今日は四天宝寺中テニス部と氷帝学園テニス部の練習試合兼合同練習会及び交流会である。ちなみに双方部員がそこそこいるため――というか氷帝はただでさえマンモス校なのでテニス部だけで部員が200人を超えるという異常っぷり――、今回はレギュラー陣のみ参加となったそうだ。

10時に四天宝寺中に集合、まず練習試合。昼休憩を挟んでから夕方まで合同練習で、夜は近くの料亭(実は榊先生御用達)で交流会、というのが大まかな予定らしい。

そんな場所にあたしは記録班として呼ばれた。まぁ簡単に云えばとりあえず写真撮ってろってことです。

が。

 

誰が承諾するか、そんなもん。

 

そもそもあたしはテニス部マネージャーじゃないし写真部所属でも新聞部所属でもない、どう考えても100%無関係者。いきなり呼び出すほうがどうかしているのだ。あいつ絶対頭おかしい。

というわけで。

現在、朝5時半。旅行鞄を引っ提げて、新大阪駅新幹線チケット売り場である。

逃げます。

あたしは逃げます。

今頃東京駅では景吾さんは、どうあたしを料理してやろうと考えている頃だろう。

ふっふっふ、だが残念ですね、今日も明日もあたしは大阪にすらいないのだ!

意表をついて、東京に避難するのです。

よもや景吾さんもあたしが逃げるとは、しかも行き先を東京にするとは思うまい。

ふはははは、もう景吾さんに先手を取られてピーピー泣いているだけのお馬鹿なあたしはもういないのだー!

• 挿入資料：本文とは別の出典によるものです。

theorem wf_busWritePath (offset value : Nat) {s : State} (h : Memory.wf s.shm = true) :
    Memory.wf (busWritePath offset value s).shm = true := by
  have hbefore : (beforeDerive offset value s).shm = s.shm := by rw [beforeDerive_frame]
  cases hr : runsPasses offset s
  · rw [busWritePath_of_not_runs hr, State.deliver_shm, hbefore]
    exact h
  · rw [busWritePath_of_runs hr]
    refine wf_push ?_
    rw [State.deliver_shm, State.derive_shm, hbefore]
    exact h

theorem wf_memoryOf (e : Config.Endian) (m : ShmWords) : Memory.wf (memoryOf e m) = true := by
  have hstore : ∀ fields : List ShmField, Memory.wf (storeWords e m fields) = true := by
    intro fields
    induction fields with
    | nil => rfl
    | cons f rest ih => exact Memory.wf_writeWord e f.addr _ ih f.addr_lt
  exact memoryOf_eq_storeWords e m ▸ hstore recordFields

theorem wf_initState (attach : Attach) {s : State} (h : Memory.wf s.shm = true) : Memory.wf (initState attach s).shm = true := by
  cases attach with
  | found => exact h
  | created contents => exact wf_memoryOf _ contents
  | failed => exact h

/-- Settles O49: the record changes in stores of the agent, in a push and in the attach of a created segment, and each writes whole words inside
its 40 bytes. -/
theorem stepsKeepTheRecordCanonical : Obligations.StepsKeepTheRecordCanonical := by
  unfold Obligations.StepsKeepTheRecordCanonical Canonical
  intro s t hwf hstep
  obtain ⟨inputs, -, hto⟩ := stepTo_of_step hstep
  cases hto with
  | idle => exact hwf
  | ext a rest => exact wf_foldl_extAccess [a] (s := s.withPending rest) hwf
  | busRead offset width rest => rw [busReadPath_shm]; exact wf_pull hwf
  | busWrite offset width value rest => exact wf_busWritePath offset value hwf
  | line pin level p rest => rw [lineState_shm]; exact hwf
  | init attach rest _ => exact wf_initState attach hwf
  | reset rest | snapSave rest | snapLoad words fields rest => exact hwf

/-! The one-shot bits of Output pins. -/

/-- After a reset no pin is Output, so there is no bit to consume. -/
theorem oneShotsConsumed_zero : OneShotsConsumed .zero := by
  intro p hout
  have hzero : fnCode .zero p = 1 := isOutput_iff.mp hout
  rw [fnCode_zero] at hzero
  exact absurd hzero (by decide)

/-- A derive pass consumes the one-shot bits; without one the write touched none of what the invariant speaks of (R51, R247). -/
theorem oneShotsConsumed_busWritePath (offset value : Nat) {s : State} (htie : s.params.tieClearsClr = true)
    (h : OneShotsConsumed s.regs) : OneShotsConsumed (busWritePath offset value s).regs := by
  cases hr : runsPasses offset s
  · rw [busWritePath_regs_of_not_runs hr, beforeDerive_of_bad (writable_eq_none_of_not_runs hr)]
    exact h.congr rfl rfl rfl
  · rw [busWritePath_regs_of_runs hr, htie]
    exact oneShotsConsumed_deriveRegs _
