/-! ## TXR -/

/-- TXE on a block with TXR appends the prefix at position 0, the row break where one is due,
the entry, and the separator or the suffix; it offers the same characters on CH, advances j or
returns it to 0, and changes nothing else, OUT least of all (43_text_renderer.md sections 2 and 3; the
character codes are log 10, the phase of the breaks and the separator before them log 18). -/
def Obligations.TxeAppendsOneEntry : Prop :=
  ∀ (blast : Bool) (b : Byte) (s : State), s.params.hasTxr = true →
    ∃ e : Text,
      e = (if s.j = 0 then s.params.txtPrefix else []) ++
          (if s.j % 144 = 0 ∧ (0 < s.j ∨ s.params.breakAtZero = true) then s.params.txtBrk
           else []) ++
          [0x30#8, 0x78#8] ++ hex2 b ++
          (if blast then s.params.txtSuffix else [0x2C#8, 0x20#8]) ∧
      exec (.txe blast b) s = .next { s with
        txt := s.txt ++ e, txrOut := some e, j := if blast then 0 else s.j + 1 }

/-- On a block without TXR the port does not exist and TXE is refused (decision D22, log 2). -/
def Obligations.TxeNeedsTxr : Prop :=
  ∀ (blast : Bool) (b : Byte) (s : State), s.params.hasTxr = false →
    exec (.txe blast b) s = .refused .txrAbsent

/-- An entry is 0, x and the two digits of the byte, the more significant first, each from the list of
lowercase digits. The character codes are the spec's general knowledge (log 10). -/
def Obligations.EntryIsLowercaseHex : Prop :=
  ∀ b : Byte, ∃ h l : Byte,
    entry b = [0x30#8, 0x78#8, h, l] ∧ hex2 b = [h, l] ∧
    [0x30#8, 0x31#8, 0x32#8, 0x33#8, 0x34#8, 0x35#8, 0x36#8, 0x37#8, 0x38#8, 0x39#8, 0x61#8,
      0x62#8, 0x63#8, 0x64#8, 0x65#8, 0x66#8][b.toNat / 16]? = some h ∧
    [0x30#8, 0x31#8, 0x32#8, 0x33#8, 0x34#8, 0x35#8, 0x36#8, 0x37#8, 0x38#8, 0x39#8, 0x61#8,
      0x62#8, 0x63#8, 0x64#8, 0x65#8, 0x66#8][b.toNat % 16]? = some l

/-- The TXE operations of a byte sequence of any bytes, from position 0 with BLAST on the final one,
append render of the sequence to TXT and end at position 0, with OUT as it was (43_text_renderer.md
section 3, which derives it by induction). -/
def Obligations.TxeFrameWritesRender : Prop :=
  ∀ (s : State) (bs : List Byte), bs ≠ [] → s.params.hasTxr = true → s.j = 0 →
    ∃ (u : Text) (t : State),
      render s.params bs = some u ∧ execAll (txeFrame bs) s = .next t ∧
      t = { s with txt := s.txt ++ u, txrOut := t.txrOut, j := 0 }

/-- The text parses back to the bytes: parse(render(bs)) = bs for every sequence of length at least 1
and all strings that meet R140's constraints (43_text_renderer.md section 4, which derives it). What parse makes of a text in which two lowercase
digits do not follow 0x is the model's choice (log 28). -/
def Obligations.RenderParsesBack : Prop :=
  ∀ (p : Params) (bs : List Byte) (u : Text),
    p.textOk = true → render p bs = some u → parse u = some bs

/-- The length of the text of N bytes (43_text_renderer.md section 4, which derives it). -/
def Obligations.RenderLength : Prop :=
  ∀ (p : Params) (bs : List Byte), bs ≠ [] →
    ∃ u : Text, render p bs = some u ∧
      u.length = p.txtPrefix.length + 4 * bs.length + 2 * (bs.length - 1) +
        breakCount p bs.length * p.txtBrk.length + p.txtSuffix.length

/-- Whatever the bytes, the text holds only ASCII characters if the three strings do
(43_text_renderer.md section 4; decision D31). -/
def Obligations.RenderIsAscii : Prop :=
  ∀ (p : Params) (bs : List Byte) (u : Text),
    isAscii p.txtPrefix = true → isAscii p.txtSuffix = true → isAscii p.txtBrk = true →
    render p bs = some u → isAscii u = true

/-! ## The HOST -/

/-- An invocation with an argument missing is reported as UsageError, with a usage message and a
non-zero exit; the core is not started and nothing is output (60_exceptions.md section 2). That
UsageError is the class reported also where the tag is unrecognized or smallest, or the image cannot
be parsed, so that two causes hold, is the spec's decision D19 (log 12); that PIXIN is left empty is
the model's inference (log 24). -/
def Obligations.MissingArgumentIsUsageError : Prop :=
  ∀ (s : State) (inv : Invocation) (rest : List Invocation),
    HostIdle s → s.jobs = inv :: rest →
    (inv.platform = none ∨ inv.inputPath = none ∨ inv.outputPath = none) →
    ∃ t : State, step s = .next t ∧ t.reports = s.reports ++ [.failure .usage] ∧
      messageOf (.failure .usage) = some .usageMessage ∧
      exitCode (.failure .usage) = .nonZero ∧
      t.out = [] ∧ t.txt = [] ∧ t.pixin = [] ∧ t.k = 0 ∧ t.active = none

/-- With its arguments present and its image decoded, an invocation whose platform string is none of
the three tags is reported as InvalidPlatformError, with a usage message and a non-zero exit; the
core is not started and nothing is output (60_exceptions.md section 2). That PIXIN is left empty is
the model's inference (log 24). -/
def Obligations.UnknownPlatformIsInvalid : Prop :=
  ∀ (s : State) (inv : Invocation) (rest : List Invocation) (tag inp outp : Text)
    (F : List Pixel),
    HostIdle s → s.jobs = inv :: rest → inv = ⟨some tag, some inp, some outp, some F⟩ →
    tag ≠ s.params.spellTintin → tag ≠ s.params.spellSnowy → tag ≠ s.params.spellChalk →
    ∃ t : State, step s = .next t ∧ t.reports = s.reports ++ [.failure .invalidPlatform] ∧
      messageOf (.failure .invalidPlatform) = some .usageMessage ∧
      exitCode (.failure .invalidPlatform) = .nonZero ∧
      t.out = [] ∧ t.txt = [] ∧ t.pixin = [] ∧ t.k = 0 ∧ t.active = none

/-- With its arguments present and its image decoded, an invocation for the smallest-display platform
is rejected as UnsupportedPlatformError, whatever the image holds; the core is not started and
nothing is output (60_exceptions.md section 2). That an image over the size bound is reported so too
is the spec's decision D19 (log 12), that PIXIN is left empty the model's inference (log 24). -/
def Obligations.SmallestPlatformIsUnsupported : Prop :=
  ∀ (s : State) (inv : Invocation) (rest : List Invocation) (tag inp outp : Text)
    (F : List Pixel),
    HostIdle s → s.jobs = inv :: rest → inv = ⟨some tag, some inp, some outp, some F⟩ →
    platformOf s.params tag = some .smallest →
    ∃ t : State, step s = .next t ∧ t.reports = s.reports ++ [.failure .unsupportedPlatform] ∧
      exitCode (.failure .unsupportedPlatform) = .nonZero ∧
      t.out = [] ∧ t.txt = [] ∧ t.pixin = [] ∧ t.k = 0 ∧ t.active = none

/-- The size rule, exactly; and an invocation for a supported platform whose decoded image is too large
by it is reported as ImageTooLargeError, with a non-zero exit, the core not started and no output,
while one that is not, and has pixels, starts a run on the image (60_exceptions.md section 2;
70_reset_and_hazards.md section 2; the framing of the image is the spec's decision D9). That PIXIN
is left empty on the error is the model's inference (log 24). An image of no pixels is
NoPixelsNoMeaning's. -/
def Obligations.SizeBoundIsExact : Prop :=
  (∀ (n : Nat) (plat : Platform), tooLarge n plat = true ↔
    (24192 < n ∧ (plat = .smallest ∨ plat = .mid)) ∨ (32400 < n ∧ plat = .large)) ∧
  (∀ (s : State) (inv : Invocation) (rest : List Invocation) (tag inp outp : Text)
    (F : List Pixel) (plat : Platform),
    HostIdle s → s.jobs = inv :: rest → inv = ⟨some tag, some inp, some outp, some F⟩ →
    platformOf s.params tag = some plat → plat ≠ .smallest → F ≠ [] →
    ∃ t : State, step s = .next t ∧
      (if tooLarge F.length plat = true then
        t.reports = s.reports ++ [.failure .imageTooLarge] ∧
        exitCode (.failure .imageTooLarge) = .nonZero ∧
        t.out = [] ∧ t.txt = [] ∧ t.pixin = [] ∧ t.k = 0 ∧ t.active = none
      else
        t.reports = s.reports ∧ t.active = some inv ∧ t.pixin = frameWords F ∧
        t.out = [] ∧ t.txt = [] ∧ t.k = 0 ∧ t.ended = false))

/-- An image the library cannot parse, asked for with one of the two supported platforms, is reported
as DecodeError, with a non-zero exit (conflict C6); the core is not started and nothing is output
(60_exceptions.md section 2). That PIXIN is left empty is the model's inference (log 24). With the
smallest platform, or a string that is no tag, two causes hold, and which is reported rests on
decision D19: FirstFailingCheckIsReported and FailedRunLeavesNoOutput cover them. -/
def Obligations.UndecodableImageIsDecodeError : Prop :=
  ∀ (s : State) (inv : Invocation) (rest : List Invocation) (tag inp outp : Text)
    (plat : Platform),
    HostIdle s → s.jobs = inv :: rest → inv = ⟨some tag, some inp, some outp, none⟩ →
    platformOf s.params tag = some plat → plat ≠ .smallest →
    ∃ t : State, step s = .next t ∧ t.reports = s.reports ++ [.failure .decode] ∧
      exitCode (.failure .decode) = .nonZero ∧
      t.out = [] ∧ t.txt = [] ∧ t.pixin = [] ∧ t.k = 0 ∧ t.active = none
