-- ==== Sys2Proof/Laws/Memory.lean ====
section
/-! SUPPORT. The laws of a byte sequence space: read after write, the canonical form, and the cells of
a byte sequence. -/

namespace Sys2Proof.Machine

theorem Memory.read_write_same (m : Memory) (x : Nat) (v : Byte) :
    Memory.read (Memory.write m x v) x = some v := by
  induction m with
  | nil => simp [Memory.write, Memory.read]
  | cons c m ih =>
    obtain ⟨a, b⟩ := c
    simp only [Memory.write]
    split
    · simp [Memory.read]
    · split
      · simp [Memory.read]
      · rw [Memory.read, if_neg (by omega), ih]

theorem Memory.read_write_other (m : Memory) {x y : Nat} (v : Byte) (h : y ≠ x) :
    Memory.read (Memory.write m x v) y = Memory.read m y := by
  induction m with
  | nil => simp [Memory.write, Memory.read, h.symm]
  | cons c m ih =>
    obtain ⟨a, b⟩ := c
    simp only [Memory.write]
    split
    · rw [Memory.read, if_neg h.symm]
    · split
      · next _ hx => simp [Memory.read, h.symm, ← hx]
      · simp only [Memory.read, ih]

/-- Every index of a canonical memory's tail lies above its head's. -/
theorem Memory.wf_cons {a : Nat} {b : Byte} {m : Memory} :
    Memory.wf ((a, b) :: m) = true ↔ (∀ c ∈ m.head?, a < c.1) ∧ Memory.wf m = true := by
  cases m with
  | nil => simp [Memory.wf]
  | cons c m => simp [Memory.wf]

theorem Memory.head_write (m : Memory) (x : Nat) (v : Byte) :
    ∀ c ∈ (Memory.write m x v).head?, c.1 = x ∨ ∃ d ∈ m.head?, d.1 = c.1 := by
  cases m with
  | nil => simp [Memory.write]
  | cons c m =>
    obtain ⟨a, b⟩ := c
    simp only [Memory.write]
    split
    · simp
    · split <;> simp

theorem Memory.wf_write (m : Memory) (x : Nat) (v : Byte) (h : Memory.wf m = true) :
    Memory.wf (Memory.write m x v) = true := by
  induction m with
  | nil => simp [Memory.write, Memory.wf]
  | cons c m ih =>
    obtain ⟨a, b⟩ := c
    have hc := Memory.wf_cons.mp h
    simp only [Memory.write]
    split
    · next hx => simp [Memory.wf, hx, h]
    · split
      · next _ hx => subst hx; exact Memory.wf_cons.mpr hc
      · next h₁ h₂ =>
        refine Memory.wf_cons.mpr ⟨fun c hc' => ?_, ih hc.2⟩
        obtain hx | ⟨d, hd, hdc⟩ := Memory.head_write m x v c hc'
        · omega
        · have := hc.1 d hd; omega

/-- A write at the end of the cells of a byte sequence extends the sequence (R125). -/
theorem Memory.write_cellsFrom_end (a : Nat) (bs : List Byte) (v : Byte) :
    Memory.write (Memory.cellsFrom a bs) (a + bs.length) v = Memory.cellsFrom a (bs ++ [v]) := by
  induction bs generalizing a with
  | nil => rfl
  | cons b bs ih =>
    have := ih (a + 1)
    simp only [Memory.cellsFrom, Memory.write, List.length_cons, List.cons_append]
    rw [if_neg (by omega), if_neg (by omega), ← this]
    congr 2
    omega

@[simp] theorem Memory.length_cellsFrom (a : Nat) (bs : List Byte) :
    (Memory.cellsFrom a bs).length = bs.length := by
  induction bs generalizing a with
  | nil => rfl
  | cons b bs ih => simp [Memory.cellsFrom, ih]

@[simp] theorem Memory.bytes_cellsFrom (a : Nat) (bs : List Byte) :
    Memory.bytes (Memory.cellsFrom a bs) = bs := by
  induction bs generalizing a with
  | nil => rfl
  | cons b bs ih => simpa [Memory.cellsFrom, Memory.bytes] using ih (a + 1)

/-- Reading the cells of a byte sequence. -/
theorem Memory.read_cellsFrom (a : Nat) (bs : List Byte) (x : Nat) :
    Memory.read (Memory.cellsFrom a bs) x = if a ≤ x then bs[x - a]? else none := by
  induction bs generalizing a with
  | nil => simp [Memory.cellsFrom, Memory.read]
  | cons b bs ih =>
    simp only [Memory.cellsFrom, Memory.read, ih]
    by_cases h : a = x
    · subst h; simp
    · rw [if_neg h]
      by_cases hx : a ≤ x
      · rw [if_pos (by omega), if_pos hx, show x - a = (x - (a + 1)) + 1 by omega]; simp
      · rw [if_neg (by omega), if_neg hx]

theorem Memory.wf_cellsFrom (a : Nat) (bs : List Byte) :
    Memory.wf (Memory.cellsFrom a bs) = true := by
  induction bs generalizing a with
  | nil => rfl
  | cons b bs ih =>
    refine Memory.wf_cons.mpr ⟨?_, ih (a + 1)⟩
    cases bs <;> simp [Memory.cellsFrom]

theorem reset_out_wf : Memory.wf State.reset.out = true := rfl

end Sys2Proof.Machine
end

そんなわけで今のあたしは心の余裕も十分、久しぶりの東京も楽しみだしで気分はルンルンだった。いつか今日のことをグチグチ云われるかもしれないけれど、それはその時考えればいい。

じゃ、気を取り直してチケット買いますか! ちょっとリッチにグリーン車なんて乗っちゃおうかな、駅弁を楽しむのもいいし。

なんて、上機嫌で足を一歩踏み出した瞬間だった。

 

…ポン、と肩に手が乗って。

思わず、振り向いて。

 

「よう小毬、早起きだな」

 

―――なんでやねん。

 

相も変わらず顔だけはよろしい景吾さんが、いた。

しかもめっちゃ、笑顔です。

 

 

+++

 

 

「氷帝学園テニス部部長の跡部だ。今日はお互い有意義な時間になることを祈る」

「は、はぁ。四天宝寺中テニス部部長の白石や。今日はよろしゅうな。…ところで…」

「ああ、コレのことなら気にしなくていい。ただのオブジェ…いや、ガラクタだな」

白石先輩の気の毒そうな視線が痛い。

あの、でも、正直今は、同情するなら助けろって気持ちでいっぱいかな。

とりあえず、この悲しい状況を見られたのが白石先輩だけでよかった、と見当違いの安心をしたのは、ちょっとした現実逃避である。

 

駅で景吾さんに拉致され、リムジンに無理やり乗せられ、あんまりにも騒いで暴れる為両手両足を縛りあげられた上ガムテープで口を塞がれたあたしは、さながら誘拐犯に捕まった被害者だった。っていうかそのものだ。こういうのドラマとかで観たことあるよ。駅での光景とかあたしの現状とか警察が見たら絶対アウトのやつでしょ。それを平然とやってのけて、しかもこれっぽっちも悪いと思っていないであろう景吾さんの思考回路が理解できない。ぶっ壊れすぎだろ。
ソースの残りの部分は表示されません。